Law schools introduce 1Ls to profession’s obligations, responsibilities


Kaelyne Yumul Wietelman remembers being a bundle of nerves during orientation at Indiana University Maurer School of Law.

Just arrived from Texas in 2016, Wietelman was following in the footsteps of her grandfather, who had been an attorney in the Philippines, realizing her dream and her father’s dream of studying the law. The final day of orientation, Wietelman put on her professional clothes and joined the other first-year students for the Oath of Professionalism Ceremony.

She was still nervous, having to correct herself as to which was her right hand, but at that event in Baier Hall, she learned the responsibility and honor that comes with being a lawyer.

Everyone in the “whole room felt very excited and proud to be there,” Wietelman said.

As another academic year begins at Indiana’s law schools, 1L students are brought on the campuses a few days before classes begin to learn the practical things they’ll need to know. Setting their schedules, getting their student IDs, finding the library and meeting their classmates are among the tasks they accomplish.

beginnings-mck-service-day-15col.jpg 1L students at IU McKinney sort donated food items. (Photo courtesy IU McKinney school of Law)

In addition to providing the nuts and bolts of legal studies, the schools also program something extra in the orientation to, as Wietelman found out, emphasize to the students that they are entering a unique profession. IU Maurer has the oath ceremony, while Notre Dame Law School provides an opportunity for the incoming students to volunteer for part of a day at a local charity. Indiana University Robert H. McKinney School of Law engages in both a professional oath ceremony and a service activity.

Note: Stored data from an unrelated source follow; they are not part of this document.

-- ==== Sys2Proof/Certificates/Slice0/Obligations.lean ====
section
/-! DEFINITION. The statements for the provers. Each docstring names the rules a statement rests on; where a clause is the
model's own choice it names the log entry. -/

open Sys2Proof Sys2Proof.Machine

/-! ### The machine -/

/-- A step with a command waiting runs the command at the front of the queue with the rest of the queue. -/
def Obligations.StepRunsTheFrontCommand : Prop :=
  ∀ (c : Instr) (rest : List Instr) (s : State),
    step { s with pending := c :: rest } = exec c { s with pending := rest }

/-- Every command has an effect in every state and leaves the queue alone (the model's choice, log entry 1). R183, R8:
while RESET_N holds the part in reset, no command but the release of RESET_N, a further cold reset and the changes of
the level lines has any effect (log entry 5). R182: an evaluation that a promotion caused is taken after the accepting
event and before any other: a command that finds it due, other than that evaluation itself and a cold reset, meets the
part that the evaluation leaves. -/
def Obligations.EveryCommandAnswersANextState : Prop :=
  (∀ (c : Instr) (s : State), ∃ t, exec c s = .next t ∧ t.pending = s.pending) ∧
  (∀ (c : Instr) (s : State), s.part.held = true →
    (match c with
      | .coldReset _ | .resetNRelease _ | .txTripAssert | .txTripRelease | .localAssert | .localRelease => True
      | _ => exec c s = .next s)) ∧
  (∀ (c : Instr) (s : State), s.part.held = false → s.part.sched.evalDue = true → s.part.tables.staged ≠ .ready →
    ∃ t, exec .scheduleEvaluation s = .next t ∧ t.pending = s.pending ∧ t.part.taking ∧
      (match c with
        | .coldReset _ | .scheduleEvaluation => True
        | _ => exec c s = exec c t))

/-- With no command waiting, one millisecond passes where nothing is due, and otherwise one of the expiries that are
due is queued (the model's choice, log entry 3). R182: a schedule evaluation that a promotion caused goes before them. -/
def Obligations.IdleStepPassesTimeOrTakesAnExpiry : Prop :=
  ∀ s : State, s.pending = [] →
    (s.part.held = true → step s = .next s) ∧
    (s.part.held = false → s.part.expiries = [] →
      step s = .next { s with part := { s.part with uptime := s.part.uptime + 1 } }) ∧
    (s.part.held = false → s.part.expiries ≠ [] →
      ∃ i ∈ s.part.expiries, ∃ n, step s = .next { pending := [i], part := { s.part with free := n } }) ∧
    (s.part.held = false → s.part.sched.evalDue = true → step s = .next { s with pending := [.scheduleEvaluation] })

/-- R162, R184: after every command that a part not held in reset takes, the FAULT line is asserted exactly while a
record of class A, B or C is ACTIVE or the sequencer is HALTED, and the IN_PATTERN lamp is lit exactly in IN_PATTERN
NORMAL. The level lines that do not change are no events. -/
def Obligations.LinesFollowTheStateAfterEveryCommand : Prop :=
  ∀ (c : Instr) (s t : State), s.part.PinsSound → exec c s = .next t → t.part.PinsSound

/-! ### Resets -/

/-- R8, R20, R22, R33, R37, R51, R36, R61, R71, R97, R112, R119, R137, R163, R164, R170, R180, R182: the state of the
part right after a cold reset has ended. Table Memory reads 0 everywhere, the licence region as delivered, by log entry
7. R1, R36, R145, R152, R162: this state satisfies the invariants that every step keeps. -/
def Obligations.ResetStateHasTheColdResetValues : Prop :=
  let s := State.reset.part
  State.reset.pending = [] ∧
  (∀ a, s.tables.mem.read a = 0) ∧ s.tables.staged = .clean ∧ s.tables.licenceWrite = none ∧
  s.timer.index = 0 ∧ s.store.entries = [] ∧ s.store.epochStart = 1 ∧
  s.corr.config.source = none ∧ s.corr.config.targets = none ∧ s.corr.config.refTower = 0 ∧
  s.corr.config.w = 0 ∧ s.corr.config.s = 0 ∧ (∀ t : Tower, s.corr.accums[t] = Accum.clear) ∧
  (∀ t : Tower, s.table.readings[t] =
    { state := .pending, ratio := if t = 0 then 10000 else 0, phase := 0, closes := 0, age := 0, late := 0,
      inTol := false }) ∧
  (∀ t : Tower, s.table.quietRuns[t] = 0) ∧ s.table.quiet = true ∧ s.table.anyClipped = false ∧
  s.round.counter = 0 ∧ s.round.coverage = [] ∧ s.round.last = .noVerdict ∧ s.round.failing = [] ∧
  s.seq.mode = .stopped ∧ s.seq.sub = .normal ∧ s.seq.active = none ∧ s.seq.ootRun = 0 ∧
  s.seq.ootRaised = false ∧ s.seq.restore = 0 ∧
  s.seq.slot = none ∧ s.seq.anyOverrun = false ∧
  (∀ e : Elem, s.elems[e].contact = .unknown ∧ s.elems[e].motion = .unknown ∧ s.elems[e].position = none ∧
    s.elems[e].lastReport = none ∧ s.elems[e].command = none ∧ s.elems[e].expired = none ∧
    s.elems[e].trimCount = 0 ∧ s.elems[e].settleCount = 0 ∧ s.elems[e].atLimit = false) ∧
  s.walk.state = .idle ∧ s.walk.steps = [] ∧ s.walk.dwellDeadline = none ∧
  s.trim.deferred = [] ∧ s.trim.exhausted = [] ∧ s.trim.allowance = true ∧
  s.ramp.level = 0 ∧ s.ramp.target = 0 ∧ s.ramp.inProgress = false ∧ s.ramp.lastReported = none ∧
  s.ramp.inhibit = true ∧
  s.faults.records = [] ∧ s.faults.overflow = false ∧ s.pins.fault = false ∧ s.pins.inPattern = false ∧
  s.field.link.up = false ∧ s.station.link.up = false ∧ s.field.queue = [] ∧ s.station.queue = [] ∧
  s.field.discards = 0 ∧ s.station.discards = 0 ∧ s.station.replies = [] ∧
  s.uptime = 0 ∧ s.clock.time = none ∧ s.sched.inForce = none ∧ s.sched.lastRaised = none ∧ s.sched.owed = false ∧
  s.QuietSound ∧ s.Bounded ∧ s.StoreSound ∧ s.DueSound ∧ s.faults.distinct ∧ s.InhibitSound ∧ s.PinsSound ∧ s.raised = []

/-- R5, R8, R137, R147: a cold reset leaves every field at its reset value, but for the licence region, whose blocks
keep their contents, a block with a write in flight those it held before, and for the class D record of a TX_TRIP line
that is asserted at its end. The input lines keep their levels and the counter of free values is the model's own. Held
by RESET_N, the part hands over no POWER frame yet. R137, R147: the release of RESET_N ends the reset with the levels of
the lines: one POWER frame carrying 0 goes out, and an asserted TX_TRIP counts as an assertion, raised with class D in
STOPPED. RESET_N released already is no event. The POWER frame is chosen at once by log entry 4, and what RESET_N holds
is log entry 5. -/
def Obligations.ResetsEndWithPowerZero : Prop :=
  (∀ s : State, s.part.tables.mem.wf = true →
    (∀ w, s.part.tables.licenceWrite = some w → w.old.length = 64) →
    ∃ m : Memory, m.wf = true ∧
      (∀ a, m.read a =
        if 256 ≤ a then 0
        else
          match s.part.tables.licenceWrite with
          | some w =>
            if 64 * w.block.val ≤ a ∧ a < 64 * w.block.val + 64 then w.old.getD (a - 64 * w.block.val) 0
            else s.part.tables.mem.read a
          | none => s.part.tables.mem.read a) ∧
      (let T : Tables := { mem := m, licenceWrite := none, staged := .clean }
       let p : Part := { State.reset.part with lines := s.part.lines, tables := T, free := s.part.free }
       exec (.coldReset false) s = .next
          { s with
            part :=
              if s.part.lines.txTrip = true then
                { p with
                  faults :=
                    { records :=
                        [{ kind := .txTrip, cls := .d, object := .nothing, situation := .stopped, pats := none,
                           first := 0, last := 0, clock := none, repeats := 0, active := false }]
                      overflow := false } }
              else p } ∧
       exec (.coldReset true) s =
          .next { s with
            part := { Part.cold with held := true, lines := s.part.lines, tables := T, free := s.part.free } })) ∧
  (∀ (levels : Lines) (s : State),
    (s.part.taking → exec (.resetNRelease levels) s = .next s) ∧
    (s.part.held = true → s.part.raised = [] → s.part.seq.mode = .stopped →
      s.part.station.sending = none → s.part.station.replies = [] →
      let p : Part :=
        { s.part with
          held := false
          lines := levels
          station :=
            { s.part.station with
              power := none, sending := some { dst := 24, src := 0, kind := 5, payload := [0, 0] } } }
      (levels.txTrip = false → exec (.resetNRelease levels) s = .next { s with part := p.closed }) ∧
      (levels.txTrip = true → s.part.room .txTrip .nothing →
        exec (.resetNRelease levels) s = .next { s with part := (p.recorded .txTrip .nothing .d).closed })))

/-- R178: RESET is answered NOT_STOPPED without effect while CHANGING or IN_PATTERN. R178, R38, R36, R51, R61, R137,
R163, R175: a RESET taken in STOPPED or HALTED with TX_TRIP released. The OK reply is the frame in transmission, ahead
of POWER 0, as the port chooses a frame that is handed over at once by log entry 4. The deadline
of a licence write in flight moves with the uptime counter by log entry 31. -/
def Obligations.ResetRequestMakesAWarmReset : Prop :=
  (∀ (src tag : Byte) (s : State), s.part.taking → s.part.seq.mode ≠ .stopped → s.part.seq.mode ≠ .halted →
    exec (.reset src tag) s = .next { s with part := s.part.answered (mgmtReply src tag 12 14 []) }) ∧
  (∀ (src tag : Byte) (s : State), s.part.taking → s.part.lines.txTrip = false →
    s.part.seq.mode = .stopped ∨ s.part.seq.mode = .halted →
    ∃ t, exec (.reset src tag) s = .next t ∧ t.pending = s.pending ∧
      t.part.tables.mem = s.part.tables.mem ∧ t.part.tables.staged = s.part.tables.staged ∧
      t.part.tables.licenceWrite.map LicenceWrite.block = s.part.tables.licenceWrite.map LicenceWrite.block ∧
      t.part.tables.licenceWrite.map LicenceWrite.old = s.part.tables.licenceWrite.map LicenceWrite.old ∧
      (∀ w, s.part.tables.licenceWrite = some w → 2147483648 ≤ (s.part.uptime - w.deadline).toNat →
        t.part.tables.licenceWrite.map LicenceWrite.deadline = some (w.deadline - s.part.uptime)) ∧
      t.part.uptime = 0 ∧ t.part.lines = s.part.lines ∧ t.part.held = false ∧
      t.part.clock.time = s.part.clock.time ∧
      t.part.sched = { s.part.sched with owed := false } ∧
      t.part.faults.overflow = s.part.faults.overflow ∧
      t.part.faults.records = s.part.faults.records.map (fun r =>
        if r.kind = .towerStale ∨ r.kind = .elementSilent ∨ r.kind = .fieldLinkDown then { r with active := false }
        else r) ∧
      t.part.seq = State.reset.part.seq ∧ t.part.elems = State.reset.part.elems ∧
      t.part.walk = State.reset.part.walk ∧ t.part.trim = State.reset.part.trim ∧
      t.part.ramp = State.reset.part.ramp ∧ t.part.timer = State.reset.part.timer ∧
      t.part.store = State.reset.part.store ∧ t.part.round = State.reset.part.round ∧
      t.part.field = State.reset.part.field ∧
      t.part.station =
        { State.reset.part.station with sending := some (mgmtReply src tag 12 0 []), power := some 0 } ∧
      t.part.corr.config = s.part.bank.idleConfig ∧ (∀ k : Tower, t.part.corr.accums[k] = Accum.clear) ∧
      (∀ k : Tower, t.part.table.readings[k] =
        { state := .pending, ratio := if k = s.part.bank.idleRef then 10000 else 0, phase := 0, closes := 0, age := 0,
          late := 0, inTol := false }) ∧
      (∀ k : Tower, t.part.table.quietRuns[k] = 0) ∧ t.part.table.anyClipped = false ∧
      (t.part.table.quiet = true ↔ s.part.bank.towerCount = 0) ∧ t.part.PinsSound)

/-! ### Table Memory -/

/-- R1, R164, R175, R190: READ_BLOCK of a populated block is answered with its 64 bytes, of another RANGE, and changes
nothing but the Station Port. R2: the four checks of a WRITE_BLOCK in their order; a refused request has no effect.
LICENCE_KEY is the line's level as the request is taken. -/
def Obligations.BlockAccessIsCheckedAndAnswered : Prop :=
  (∀ (src tag n : Byte) (s : State), s.part.taking →
    exec (.readBlock src tag n) s = .next
      { s with
        part := s.part.answered
          (if n.toNat ≤ 3 ∨ (16 ≤ n.toNat ∧ n.toNat ≤ 58) ∨ (80 ≤ n.toNat ∧ n.toNat ≤ 122) ∨
              (124 ≤ n.toNat ∧ n.toNat ≤ 126) then
            mgmtReply src tag 1 0 ((List.range 64).map fun k => s.part.tables.mem.read (64 * n.toNat + k))
          else mgmtReply src tag 1 2 []) }) ∧
  (∀ (src tag n : Byte) (key : Bool) (data : List Byte) (s : State), s.part.taking → data.length = 64 →
    let p := { s.part with lines := { s.part.lines with licenceKey := key } }
    let refused := fun r : Byte =>
      exec (.writeBlock src tag n key data) s = .next { s with part := p.answered (mgmtReply src tag 2 r []) }
    let unpopulated := (3 < n.toNat ∧ n.toNat < 16) ∨ (58 < n.toNat ∧ n.toNat < 80) ∨ n.toNat = 123 ∨ 126 < n.toNat
    (unpopulated → refused 2) ∧
    (80 ≤ n.toNat → n.toNat ≤ 122 → refused 3) ∧
    (n.toNat ≤ 3 → key = false → refused 4) ∧
    (n.toNat ≤ 3 → key = true → s.part.tables.licenceWrite ≠ none → refused 5))

/-- R2, R7: an accepted WRITE_BLOCK of a staged block replaces its 64 bytes, leaves the staged bank EDITING and
changes nothing else. R11, R181, R182: an accepted WRITE_BLOCK of a schedule block with the schedule disabled: the
bytes are replaced, the in-force pattern is found again (NONE with the clock UNSET), the owed flag is cleared, and
nothing else changes. -/
def Obligations.AcceptedWriteReplacesTheBlock : Prop :=
  (∀ (src tag n : Byte) (key : Bool) (data : List Byte) (s : State),
    s.part.taking → data.length = 64 → s.part.tables.mem.wf = true → 16 ≤ n.toNat → n.toNat ≤ 58 →
    ∃ m, s.part.tables.mem.replaced m n.toNat data ∧
      exec (.writeBlock src tag n key data) s = .next
        { s with
          part := ({ s.part with
            lines := { s.part.lines with licenceKey := key }
            tables := { s.part.tables with mem := m, staged := .editing } } : Part).answered
              (mgmtReply src tag 2 0 []) }) ∧
  (∀ (src tag n : Byte) (key : Bool) (data : List Byte) (s : State),
    s.part.taking → data.length = 64 → s.part.tables.mem.wf = true → 124 ≤ n.toNat → n.toNat ≤ 126 →
    s.part.bank.scheduleEnable = false →
    ∃ m, s.part.tables.mem.replaced m n.toNat data ∧
      exec (.writeBlock src tag n key data) s = .next
        { s with
          part := ({ s.part with
            lines := { s.part.lines with licenceKey := key }
            tables := { s.part.tables with mem := m }
            sched :=
              { s.part.sched with
                owed := false
                inForce := match s.part.clock.time with
                  | none => none
                  | some c => m.inForce c } } : Part).answered (mgmtReply src tag 2 0 []) })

IU McKinney dean Andrew Klein said the extra functions tell the students, even though they are just beginning, that as lawyers, they will be expected to meet a heightened standard of responsibility, ethics and public service.

“It sounds like I’m making a cliché, but really, lawyers uphold the system of law that forms the fabric of society,” Klein said. “It’s important to tell (the students) that on their first day.”

beginnings-nd-service-day-15col.jpg New students at Notre Dame also take time to volunteer before classes begin. (Photo courtesy Notre Dame Law School)

Austen Parrish started the professionalism oath ceremony when he arrived as dean of IU Maurer in 2014. The idea, he said, is to get students thinking about what being part of a profession means long before they sit for the bar exam and are admitted to the practice of law.

In Bloomington, the multi-day orientation is capped with the students taking the oath. Before the incoming class sinks into black-letter law, reading cases from the 1800s and discussing legal doctrine, Parrish wants to impress upon students that being lawyers comes with special obligations and expectations.

Building on that, the 1Ls are required to take the legal profession course that introduces them to the different ways they could practice, whether in a law firm, government agency or as in-house counsel. The students are encouraged to think about their legal careers long-term and what their professional identity will be.

A well-rounded legal education, Parrish said, includes knowledge of the law and lawyering skills, as well as an understanding of ethics and responsibilities. The first step in that journey is the oath of professionalism.

“It does set the tone,” Parrish said, explaining the students are already focused on their careers, but the oath opens them to start thinking beyond their first job and more about their life in the law.

‘Profession of service’

At Notre Dame, the law school orientation culminates with a day of service projects. Students are sent to various nonprofits in South Bend where they help with a variety of tasks. This year, 130 members of the incoming class signed up to donate their time and talents to 15 local organizations.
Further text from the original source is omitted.